*** Opening of Recorded data ***
/-- A waiting thread goes on after its instruction of n words. -/
def wake (s : State) (ref : TRef) (n : Nat) (f : Regs → Regs) : State :=
  s.onThread ref (fun t => { t with wait := .none, age := 0, r := (f t.r).adv n })

/-- Completion is an acquire by each released thread at the set's scope (R175, R181). -/
def acquireBy (s : State) (ref : TRef) (scope : Nat) : State :=
  match s.thread? ref with
  | some t => acquire s t.core t.cid scope
  | none => s

/-! ## The stack (R12, R13) -/

/-- The window address of a thread's stack base, and the start value of SP. -/
def stackRange (s : State) (t : Thread) : Nat × Nat :=
  match (s.wgOf t).bind s.lrecOf with
  | some l => (localBase + l.loc + t.tid * l.stack, localBase + l.loc + (t.tid + 1) * l.stack)
  | none => (localBase, localBase)

/-- What a push of 8 bytes at an address comes to: the place, or cause, TADDR and TINFO (R13, R18). `low` is the lowest
address that STACK names; with a small SP it may lie above the pushed word, whose own bytes are below the stack base then. -/
def pushCheck (s : State) (t : Thread) (addr low : Nat) : Except (BitVec 9 × W64 × W64) Nat :=
  let a := BitVec.ofNat 64 addr
  if low < (stackRange s t).1 ∨ addr < (stackRange s t).1 ∨ 18446744073709551616 < addr + 8 then .error (cSTACK, BitVec.ofNat 64 low, 0)
  else if t.r.sp.toNat % 8 ≠ 0 then .error (cALIGN, a, 5)
  else
    match (resolve s (s.wgOf t) t.core t.cid addr 8 5).1 with
    | .ok k => .ok k
    | .prot r => .error (cPROT, a, BitVec.ofNat 64 (16 * r + 5))
    | .absent | .memerr | .hole _ => .error (cPROT, a, 21)

/-- The STACK and ALIGN checks of a pop of 8 bytes (R13). -/
def popStack (s : State) (t : Thread) (addr : Nat) : Option (BitVec 9 × W64 × W64) :=
  let a := BitVec.ofNat 64 addr
  if (stackRange s t).2 < addr + 8 then some (cSTACK, a, 0) else if addr % 8 ≠ 0 then some (cALIGN, a, 5) else none

/-- What a pop of 8 bytes at a window address comes to (R13, R18). -/
def popCheck (s : State) (t : Thread) (addr : Nat) : Except (BitVec 9 × W64 × W64) Nat :=
  match popStack s t addr with
  | some e => .error e
  | none =>
    match (resolve s (s.wgOf t) t.core t.cid addr 8 5).1 with
    | .ok k => .ok k
    | .prot r => .error (cPROT, BitVec.ofNat 64 addr, BitVec.ofNat 64 (16 * r + 5))
    | .absent | .memerr | .hole _ => .error (cPROT, BitVec.ofNat 64 addr, 21)

/-! ## Frame headers (R139, R140) and heaps (R184) -/

/-- A frame header. -/
structure Hdr where
  refc : Nat
  size : Nat
  depth : Nat
  scope : Nat
  live : Bool
  pad : Nat
  gen : Nat
  retain : Nat
deriving DecidableEq, Repr

/-- Read a header from its 128 bits (R140). -/
def Hdr.ofNat (w : Nat) : Hdr :=
  { refc := bits w 0 32, size := bits w 32 11, depth := bits w 48 3, scope := bits w 51 3, live := bits w 54 1 == 1,
    pad := bits w 55 1, gen := bits w 64 13, retain := bits w 96 32 }

/-- The 128 bits of a header (R140). -/
def Hdr.toNat (h : Hdr) : Nat :=
  h.refc + h.size * 2 ^ 32 + h.depth * 2 ^ 48 + h.scope * 2 ^ 51 + (if h.live then 2 ^ 54 else 0) + h.pad * 2 ^ 55
    + h.gen * 2 ^ 64 + h.retain * 2 ^ 96

/-- The next generation, from 8,191 back to 1 (R141, R185). -/
def nextGen (g : Nat) : Nat := if 8191 ≤ g then 1 else g + 1

/-- A handle (R11). -/
def handle (scope gen base : Nat) : W64 := BitVec.ofNat 64 (scope * 2 ^ 61 + gen * 2 ^ 48 + base)
/-- The scope of a handle. -/
def hScope (h : W64) : Nat := bits h.toNat 61 3
/-- The generation of a handle. -/
def hGen (h : W64) : Nat := bits h.toNat 48 13
/-- The base of a handle. -/
def hBase (h : W64) : Nat := bits h.toNat 0 48
/-- The address of a handle's frame (R139). -/
def hAddr (h : W64) : Nat := (if hScope h = 3 then clusterBase else localBase) + hBase h

/-- The bytes of a frame of n slots (R144, R182). -/
def frameBytes (n : Nat) : Nat := 16 * ((16 + 4 * n + 15) / 16)

/-- The heap of a scope (R184). -/
def getHeap (s : State) (w : Wg) (cluster : Bool) : Heap :=
  if cluster then ((s.gang? w.gang).map (·.heap)).getD w.heap else w.heap

/-- Write the heap of a scope. -/
def setHeap (s : State) (w : Wg) (cluster : Bool) (h : Heap) : State :=
  if cluster then s.onGang w.gang (fun g => { g with heap := h }) else s.onWg w.id (fun x => { x with heap := h })

/-- The lowest granule from `at` on where n bytes are free (R184). -/
def heapFind (runs : List (Nat × Nat)) (n lim : Nat) : Nat → Nat → Option Nat
  | 0, _ => none
  | fuel + 1, o =>
    if lim < o + n then none
    else
      match runs.find? (fun r => r.1 < o + n && o < r.1 + r.2) with
      | none => some o
      | some r => heapFind runs n lim fuel (r.1 + r.2)

/-- Allocate n bytes (R184). -/
def heapAlloc (h : Heap) (n : Nat) : Option Nat := heapFind h.runs n (h.size / 16 * 16) (h.runs.length + 1) 0

/-- The place of a shared handle's frame. -/
def sharedKey (s : State) (w : Wg) (h : W64) (n : Nat) : Xl := (resolve s (some w) w.core w.cid (hAddr h) n 3).1

/-- Free a shared frame: LIVE 0, the next generation, its granules back (R185). -/
def freeFrame (s : State) (w : Wg) (h : W64) (key : Nat) (d : Hdr) : State :=
  let s := s.putN .none key 16 { d with live := false, gen := nextGen d.gen }.toNat
  let cl := hScope h == 3
  let hp := getHeap s w cl
  let off := (if cl then hBase h % 16777216 else hBase h) - hp.off
  setHeap s w cl { hp with runs := hp.runs.filter (fun r => r.1 != off) }

/-- Give up one hold of a shared frame (R185). -/
def releaseHold (s : State) (w : Wg) (h : W64) : State :=
  match sharedKey s w h 16 with
  | .ok key =>
    let d := Hdr.ofNat (s.get key 16)
    let d' := { d with refc := d.refc - 1 }
    if d'.refc = 0 ∧ d'.retain = 0 then freeFrame s w h key d' else s.putN .none key 16 d'.toNat
  | .prot _ | .absent | .memerr | .hole _ => s

/-! ## Rounds (R175, R176) -/

/-- TINFO of MEMBER (R176). -/
def memberInfo (reason k : Nat) (cluster : Bool) : W64 := BitVec.ofNat 64 (reason + k * 256 + if cluster then 4096 else 0)

/-- Every signer of a round takes a trap; the register becomes `st`. -/
def failRound (s : State) (w : Wg) (cluster : Bool) (k : Fin 8) (kr : KReg) (st : KState) (p : Thread → Option (BitVec 9 × W64 × W64)) : State :=
  let s := setK s w cluster k { kr with st, signs := [], words := [], sw := [] }
  kr.signs.foldl
    (fun s g =>
      match s.thread? g.ref with
      | some t =>
        (match p t with
          | some (c, a, i) => askTrap (s.onThread t.ref (fun x => { x with wait := .none })) t c a i
          | none => s)
      | none => s) s

/-- A disagreement: every signer takes MEMBER, the register is FAULTED (R176). -/
def memberFault (s : State) (w : Wg) (cluster : Bool) (k : Fin 8) (kr : KReg) (reason : Nat) : State :=
  failRound s w cluster k kr .faulted (fun _ => some (cMEMBER, 0, memberInfo reason k.val cluster))

/-- Has the expected group signed (R175). -/
def roundFull (kr : KReg) : Bool :=
  if kr.maskMode then
    (List.range 64).all (fun i => !kr.mask.getLsbD i || kr.signs.any (fun g => g.idx == kr.val.toNat + i))
  else kr.expect ≤ kr.signs.length

/-- The value of KRED over the signers' A (R179). -/
def kredValue (op : Nat) (as : List W32) : W32 :=
  let fsum : Val := as.foldl (fun a x => (a.add (Fmt.f32.dec x.toNat)).1) (.fin true 0 0)
  let fold (f : W32 → W32 → W32) : W32 := match as with | [] => 0 | a :: t => t.foldl f a
  if op = 0 then as.foldl (· + ·) 0
  else if op = 1 then BitVec.ofNat 32 (Fmt.f32.round fsum).1
  else if op = 2 then fold (fun x y => if BitVec.slt y x then y else x)
  else if op = 3 then fold (fun x y => if BitVec.slt x y then y else x)
  else if op = 4 ∨ op = 5 then
    let m := fold (fun x y => BitVec.ofNat 32 (Fmt.f32.minmax (op == 5) x.toNat y.toNat).1)
    if (Fmt.f32.dec m.toNat).isNan then 0x7FC00000 else m
  else if op = 6 then fold (· &&& ·)
  else if op = 7 then fold (· ||| ·)
  else if op = 8 then fold (· ^^^ ·)
  else BitVec.ofNat 32 (as.filter (· != 0)).length

/-- The rank order of KXCH.POS: by set index under a mask, else the order of signing (R178). -/
def posOrder (kr : KReg) : List Sign := if kr.maskMode then sortBy (·.idx) kr.signs else kr.signs

/-- What KXCH gives a signer (R178). -/
def kxchValue (kr : KReg) (pos : Bool) (g : Sign) : W32 :=
  let j := g.i.toNat
  let src := if pos then (posOrder kr)[j]? else kr.signs.find? (fun x => x.idx == j)
  (src.map (·.a)).getD g.a

/-- The register after a completed round: ARMED, its declaration kept (R175). -/
def KReg.armed (kr : KReg) : KReg := { kr with st := .armed, signs := [], words := [], sw := [], mask := 0, expect := 0 }

/-- Release every signer of a completed round, each with its own result. -/
def finishRound (s : State) (w : Wg) (cluster : Bool) (k : Fin 8) (kr : KReg) (f : Sign → Regs → Regs) : State :=
  let s := setK s w cluster k kr.armed
  kr.signs.foldl (fun s g => acquireBy (wake s g.ref g.words (f g)) g.ref (if cluster then 3 else 1)) s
*** Close of Recorded data ***
-- Problem --
From the first line of the listing above to the line that contains "s.onThread ref (fun", inclusive, restate every line word for word. Nothing else belongs in the answer.

-- Solution for this exercise --
/-- A waiting thread goes on after its instruction of n words. -/
def wake (s : State) (ref : TRef) (n : Nat) (f : Regs → Regs) : State :=
  s.onThread ref (fun t => { t with wait := .none, age := 0, r := (f t.r).adv n })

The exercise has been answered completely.